1⃣ Jerry Lee | PyTorch Foundation
Representing the PyTorch Foundation, part of the Linux Foundation, Jaeung provided an overview of how PyTorch is driving core open source technologies forward. He shared PyTorch’s growth story, the many global projects currently in motion, and the ecosystem’s impressive 20%+ annual growth. The session also covered how the foundation operates, how member organizations are involved, and upcoming plans that are particularly useful for practitioners.

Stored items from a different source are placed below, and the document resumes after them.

-- ==== Sys2Proof/Machine/TableCommands.lean ====
section
/-! DEFINITION. The table requests (06), each the request as its owner serves it (log 7). -/
namespace Sys2Proof.Machine

/-- TABLE_WRITE (R121). -/
def execTableWrite (kind count : Byte) (offset : BitVec 16) (words : ParamWords) (s : State) : Host.Outcome State Fault Refusal :=
  .next (serve .tableWrite (ownTableWrite kind count offset words) s)

/-- TABLE_CLEAR (R122). -/
def execTableClear (kind : Byte) (s : State) : Host.Outcome State Fault Refusal :=
  .next (serve .tableClear (ownTableClear kind) s)

/-- TABLE_CHECK (R123, R124). -/
def execTableCheck (kind : Byte) (expected : Word) (s : State) : Host.Outcome State Fault Refusal :=
  .next (serve .tableCheck (ownTableCheck kind expected) s)

/-- TABLE_ACTIVATE (R130 to R134). -/
def execTableActivate (kind : Byte) (s : State) : Host.Outcome State Fault Refusal :=
  .next (serve .tableActivate (ownTableActivate kind) s)

/-- TABLE_READ (R135). -/
def execTableRead (kind bank : Byte) (offset : BitVec 16) (s : State) : Host.Outcome State Fault Refusal :=
  .next (serve .tableRead (ownTableRead kind bank offset) s)

end Sys2Proof.Machine
end

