-- ==== Sys2Proof/Machine/Dispatch.lean ====
section
/-! DEFINITION. Each command's meaning, one arm per row of spec/opcode_table.json. -/
namespace Sys2Proof.Machine

/-- The effect of a command on everything but the queue. -/
def exec (i : Instr) (s : State) : Host.Outcome State Fault Refusal :=
  match i with
  | .cycleFrameOutbound elapsed frame out back => Sys2Proof.Machine.execCycleFrameOutbound elapsed frame out back s
  | .cycleFrameReturn elapsed frame choices => Sys2Proof.Machine.execCycleFrameReturn elapsed frame choices s
  | .pointDrain => Sys2Proof.Machine.execPointDrain s
  | .touchResolve x => Sys2Proof.Machine.execTouchResolve x s
  | .lateResolution x => Sys2Proof.Machine.execLateResolution x s
  | .triggerEdge elapsed x rising => Sys2Proof.Machine.execTriggerEdge elapsed x rising s
  | .rearmExpiry x => Sys2Proof.Machine.execRearmExpiry x s
  | .autoAdvanceExpiry x => Sys2Proof.Machine.execAutoAdvanceExpiry x s
  | .stepTimeout x => Sys2Proof.Machine.execStepTimeout x s
  | .dropComplete x => Sys2Proof.Machine.execDropComplete x s
  | .pickComplete x headLast => Sys2Proof.Machine.execPickComplete x headLast s
  | .deferredRelease zone => Sys2Proof.Machine.execDeferredRelease zone s
  | .missedFrameDeadline bFirst => Sys2Proof.Machine.execMissedFrameDeadline bFirst s
  | .badCheckFrame elapsed port frame bFirst => Sys2Proof.Machine.execBadCheckFrame elapsed port frame bFirst s
  | .wrongLengthFrame elapsed port frame bFirst => Sys2Proof.Machine.execWrongLengthFrame elapsed port frame bFirst s
  | .linkCheckFrame elapsed port frame => Sys2Proof.Machine.execLinkCheckFrame elapsed port frame s
  | .otherFrame elapsed port frame => Sys2Proof.Machine.execOtherFrame elapsed port frame s
  | .powerOnReset cut1 cut2 => Sys2Proof.Machine.execPowerOnReset cut1 cut2 s
  | .p2LinkChange elapsed up => Sys2Proof.Machine.execP2LinkChange elapsed up s
  | .p1LinkChange elapsed up => Sys2Proof.Machine.execP1LinkChange elapsed up s
  | .tableCheckComplete kind => Sys2Proof.Machine.execTableCheckComplete kind s
  | .stationMode state => Sys2Proof.Machine.execStationMode state s
  | .stationReset => Sys2Proof.Machine.execStationReset s
  | .statusRead page selector part => Sys2Proof.Machine.execStatusRead page selector part s
  | .tableWrite kind count offset words => Sys2Proof.Machine.execTableWrite kind count offset words s
  | .tableClear kind => Sys2Proof.Machine.execTableClear kind s
  | .tableCheck kind expected => Sys2Proof.Machine.execTableCheck kind expected s
  | .tableActivate kind => Sys2Proof.Machine.execTableActivate kind s
  | .tableRead kind bank offset => Sys2Proof.Machine.execTableRead kind bank offset s
  | .tipSet tip fields => Sys2Proof.Machine.execTipSet tip fields s
  | .tipRemove tip => Sys2Proof.Machine.execTipRemove tip s
  | .portSet port state tip => Sys2Proof.Machine.execPortSet port state tip s
  | .armTipSet arm tip => Sys2Proof.Machine.execArmTipSet arm tip s
  | .triggerArm arm => Sys2Proof.Machine.execTriggerArm arm s
  | .triggerDisarm arm => Sys2Proof.Machine.execTriggerDisarm arm s
  | .featureOpen arm => Sys2Proof.Machine.execFeatureOpen arm s
  | .featureClose arm => Sys2Proof.Machine.execFeatureClose arm s
  | .workpieceSet fields => Sys2Proof.Machine.execWorkpieceSet fields s
  | .workpieceClear => Sys2Proof.Machine.execWorkpieceClear s
  | .thermalAdvance arm => Sys2Proof.Machine.execThermalAdvance arm s
  | .zoneClaim arm zone => Sys2Proof.Machine.execZoneClaim arm zone s
  | .zoneRelease arm zone => Sys2Proof.Machine.execZoneRelease arm zone s
  | .holdRelease arm recover => Sys2Proof.Machine.execHoldRelease arm recover s
  | .changeBegin arm drop pick => Sys2Proof.Machine.execChangeBegin arm drop pick s
  | .changeAbort arm => Sys2Proof.Machine.execChangeAbort arm s
  | .eventPriority source priority => Sys2Proof.Machine.execEventPriority source priority s
  | .reportLevel level => Sys2Proof.Machine.execReportLevel level s
  | .powerOnResetEnd => Sys2Proof.Machine.execPowerOnResetEnd s

end Sys2Proof.Machine
end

2⃣ Alban Desmaison | PyTorch Roadmap
Alban shared the design philosophy behind PyTorch and Meta’s official contribution roadmap (link). He provided a deep technical dive into the differences between Eager and Compiled modes, especially breaking down the backend architecture of device Eager execution. Practical tools and improvements were also introduced—such as memory profilers, enhanced custom operator support, and pinned memory optimizations.
3⃣ Hongseok Kim | PyTorch on Rebellions AI Accelerators: Status
Rebellions is building runtime integration for their proprietary NPU architecture, fully aligned with the structural changes in PyTorch 2.0. This talk introduced the performance and scalability of their upcoming chip, their integration strategy with the PyTorch runtime, and challenges in supporting Eager Mode. Hongseok also previewed their roadmap toward releasing these features within the year.

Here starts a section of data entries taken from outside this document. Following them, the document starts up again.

/-- R167: the selection of a return pass: the eligible source of highest priority, the lowest number among equals, whose
detail, overrun flag and number fill the event slot and which is cleared; and an empty slot when none is eligible. 10.3: the
detail words of every posting; the head-state word of a head never read is a free value (log 17). R164, 9.1: what a posting
does to its source, by the number 9.1 gives it, and to nothing else. -/
def Obligations.EventSelection : Prop :=
  (∀ s : State, s.evu.sources.length = 17 →
    let q (n : Nat) : SourceState := s.evu.sources.getD n ⟨none, false, 0⟩
    let eligible (n : Nat) : Prop := n < 17 ∧ (q n).detail ≠ none ∧ s.evu.reportLevel < (q n).priority
    let bit (v : Bool) : Byte := if v then 1 else 0
    ((∀ n, ¬ eligible n) → (selectEvent s).2 = s
        ∧ ∃ rest, (selectEvent s).1 = [255, 0, 0, 0] ++ leBytes 4 (pendingSet s) ++ rest
            ∧ rest = List.replicate 12 0)
    ∧ ∀ n d, eligible n → (q n).detail = some d →
      (∀ m, eligible m → m ≠ n → (q m).priority < (q n).priority ∨ ((q m).priority = (q n).priority ∧ n < m)) →
      let t := (selectEvent s).2
      t = { s with evu := { s.evu with sources := s.evu.sources.set n ⟨none, false, (q n).priority⟩ } }
        ∧ (selectEvent s).1 = [BitVec.ofNat 8 n, bit (q n).overrun, 0, 0] ++ leBytes 4 (pendingSet t)
            ++ wordsBytes (detailWords d)
        ∧ (∀ m < 17, (pendingSet t).testBit m = (decide (m ≠ n) && (q m).detail.isSome)))
  ∧ (let tip (t : Option Nat) : Nat := t.getD 0
    let cause (c : FaultCause) : Nat := match c with
      | .timeout => 1
      | .ring => 2
      | .identity => 3
    let reason (r : RejectReason) : Nat := match r with
      | .status => 1
      | .range => 2
      | .rate => 3
    let words (d : Detail) (a b c : Nat) : Prop :=
      detailWords d = [BitVec.ofNat 32 a, BitVec.ofNat 32 b, BitVec.ofNat 32 c]
    (∀ zs : BitVec 8, words (.zones zs) zs.toNat 0 0) ∧ (∀ ps : BitVec 6, words (.limits ps) ps.toNat 0 0)
    ∧ words (.reader .noSlot) 1 0 0 ∧ words (.reader .notWritten) 2 0 0 ∧ words (.reader .scaleFault) 3 0 0
    ∧ words (.reader .notReferenced) 4 0 0
    ∧ (∀ t, words (.done t) 1 (tip t) 0)
    ∧ (∀ c e m (code : BitVec 16), words (.fault c e m code) 2 (cause c + 256 * tip e + 65536 * tip m) code.toNat)
    ∧ (∀ kept new, words (.furtherFault kept new) 3 (cause kept + 256 * cause new) 0)
    ∧ words (.aborted .waitZone) 4 1 0 ∧ words (.aborted .drop) 4 2 0 ∧ words (.aborted .pick) 4 3 0
    ∧ words (.aborted .fault) 4 4 0
    ∧ (∀ code : BitVec 16, words (.head (some .seated) code) 5 0 code.toNat
        ∧ words (.head (some .opened) code) 5 1 code.toNat ∧ words (.head (some .fault) code) 5 2 code.toNat
        ∧ words (.head none code) 5 Config.unreadHeadWord.toNat code.toNat)
    ∧ words .cancelled 6 3 0
    ∧ (∀ z, words (.granted z) z 1 0 ∧ words (.released z) z 2 0)
    ∧ (∀ (seq : BitVec 16), words (.pointLost .a seq .noPosition) 0 seq.toNat 1
        ∧ words (.pointLost .b seq .noPosition) 1 seq.toNat 1 ∧ words (.pointLost .a seq .queueFull) 0 seq.toNat 2
        ∧ words (.pointLost .b seq .queueFull) 1 seq.toNat 2)
    ∧ words (.stray .a) 0 0 0 ∧ words (.stray .b) 1 0 0
    ∧ (∀ (sat beyond : Bool) (sa ba : BitVec 3),
        let onsets := (if sat then 1 else 0) + (if beyond then 2 else 0)
        words (.numeric .a sat beyond sa ba) 0 onsets (sa.toNat + 256 * ba.toNat)
          ∧ words (.numeric .b sat beyond sa ba) 1 onsets (sa.toNat + 256 * ba.toNat))
    ∧ (∀ i r, words (.channelFailed i r) i 1 (reason r)) ∧ (∀ i, words (.channelRecovered i) i 2 0)
    ∧ (∀ i, words (.aggregateStale i) (32 + i) 3 0)
    ∧ (∀ p t, words (.missing p t) p 1 t) ∧ (∀ p, words (.occupied p) p 2 0)
    ∧ (∀ k (sum : Word) o, words (.check k .passed) (kindByte k).toNat 1 0
        ∧ words (.check k (.failedSum sum)) (kindByte k).toNat 2 sum.toNat
        ∧ words (.check k (.failedContent o)) (kindByte k).toNat 3 o)
    ∧ (∀ k (g : BitVec 16), words (.activated k g) (kindByte k).toNat 4 g.toNat)
    ∧ words .ringLost 1 0 0 ∧ words .ringRestored 2 0 0)
  ∧ (∀ (src : EventSource) (d : Detail) (s : State), s.evu.sources.length = 17 →
    let number : Nat := match src with
      | .intrusion .a => 0
      | .intrusion .b => 1
      | .limit .a => 2
      | .limit .b => 3
      | .reader .a => 4
      | .reader .b => 5
      | .change .a => 6
      | .change .b => 7
      | .zone .a => 8
      | .zone .b => 9
      | .pointLost => 10
      | .strayTrigger => 11
      | .numeric => 12
      | .thermal => 13
      | .rack => 14
      | .table => 15
      | .ring => 16
    let q (n : Nat) : SourceState := s.evu.sources.getD n ⟨none, false, 0⟩
    let t := post src d s
    t = { s with evu := { s.evu with sources := t.evu.sources } } ∧ t.evu.sources.length = 17
      ∧ ∀ n < 17, t.evu.sources.getD n ⟨none, false, 0⟩
          = if n = number then ⟨some d, (q n).detail.isSome, (q n).priority⟩ else q n)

4⃣ Kyujin Cho | Backend.AI: A Unified Platform for All AI Accelerators
Backend.AI abstracts and integrates various AI accelerators into a unified workflow. As the diversity of accelerator architectures grows, the need for portability and infrastructure unification becomes even more important. This session showcased features across development and operations—from NPU scheduling and resource allocation to monitoring. Backend.AI currently supports accelerators from NVIDIA, Intel, Tenstorrent, Rebellions, and more.
5⃣ Taeho Kim | Optimizing & Deploying Models Across Multiple Chipsets Using NetsPresso
This talk focused on the challenges of inference in real-world industrial applications of AI models. As new state-of-the-art models emerge rapidly, there’s a growing need for environments that can quickly validate device compatibility—ideally with one-click ease. NetsPresso is actively working on a static graph representation compatible with PyTorch, offering efficient support for model development, optimization, and testing.
6⃣ Jungyeop Lee | The Journey to Reproduce Deepseek-R1
Jungyeop took us through his journey of reproducing Deepseek, a large language model—an effort that involved 201 experiments. He shared real-world lessons from training with Korean data, tokenizer modifications, and fine-tuning strategies. His practical insights and next steps were especially valuable for those building or re-implementing large models from scratch.
7⃣ Sol Kim | A journey from TCP architecture to production-level LLMs
Sol presented an integrated optimization approach to deploying large models using the TCP(Tensor Contraction Processor) architecture, which supports tensor contraction at the hardware level. The talk highlighted optimization techniques built on hardware abstraction layers (HALs) and bottom-up integration strategies with PyTorch—offering a hybrid hardware-software perspective.
Panel Talk & Q&A 
The event wrapped up with an engaging panel discussion. Attendees asked sharp questions, and the speakers offered insightful answers. It was a powerful moment that captured the community’s enthusiasm for PyTorch and their hunger for deeper technical understanding.
Final Thoughts
Since our first offline meetup in October 2022, the PyTorch Korea User Group has held five major technical conferences. Each event deepens our appreciation for the scale and depth of the PyTorch ecosystem. With perspectives from users, contributors, and ecosystem builders, the stories we share are only growing—and we’re committed to continuing this journey together.
See you at the next conference—with even more exciting talks to come!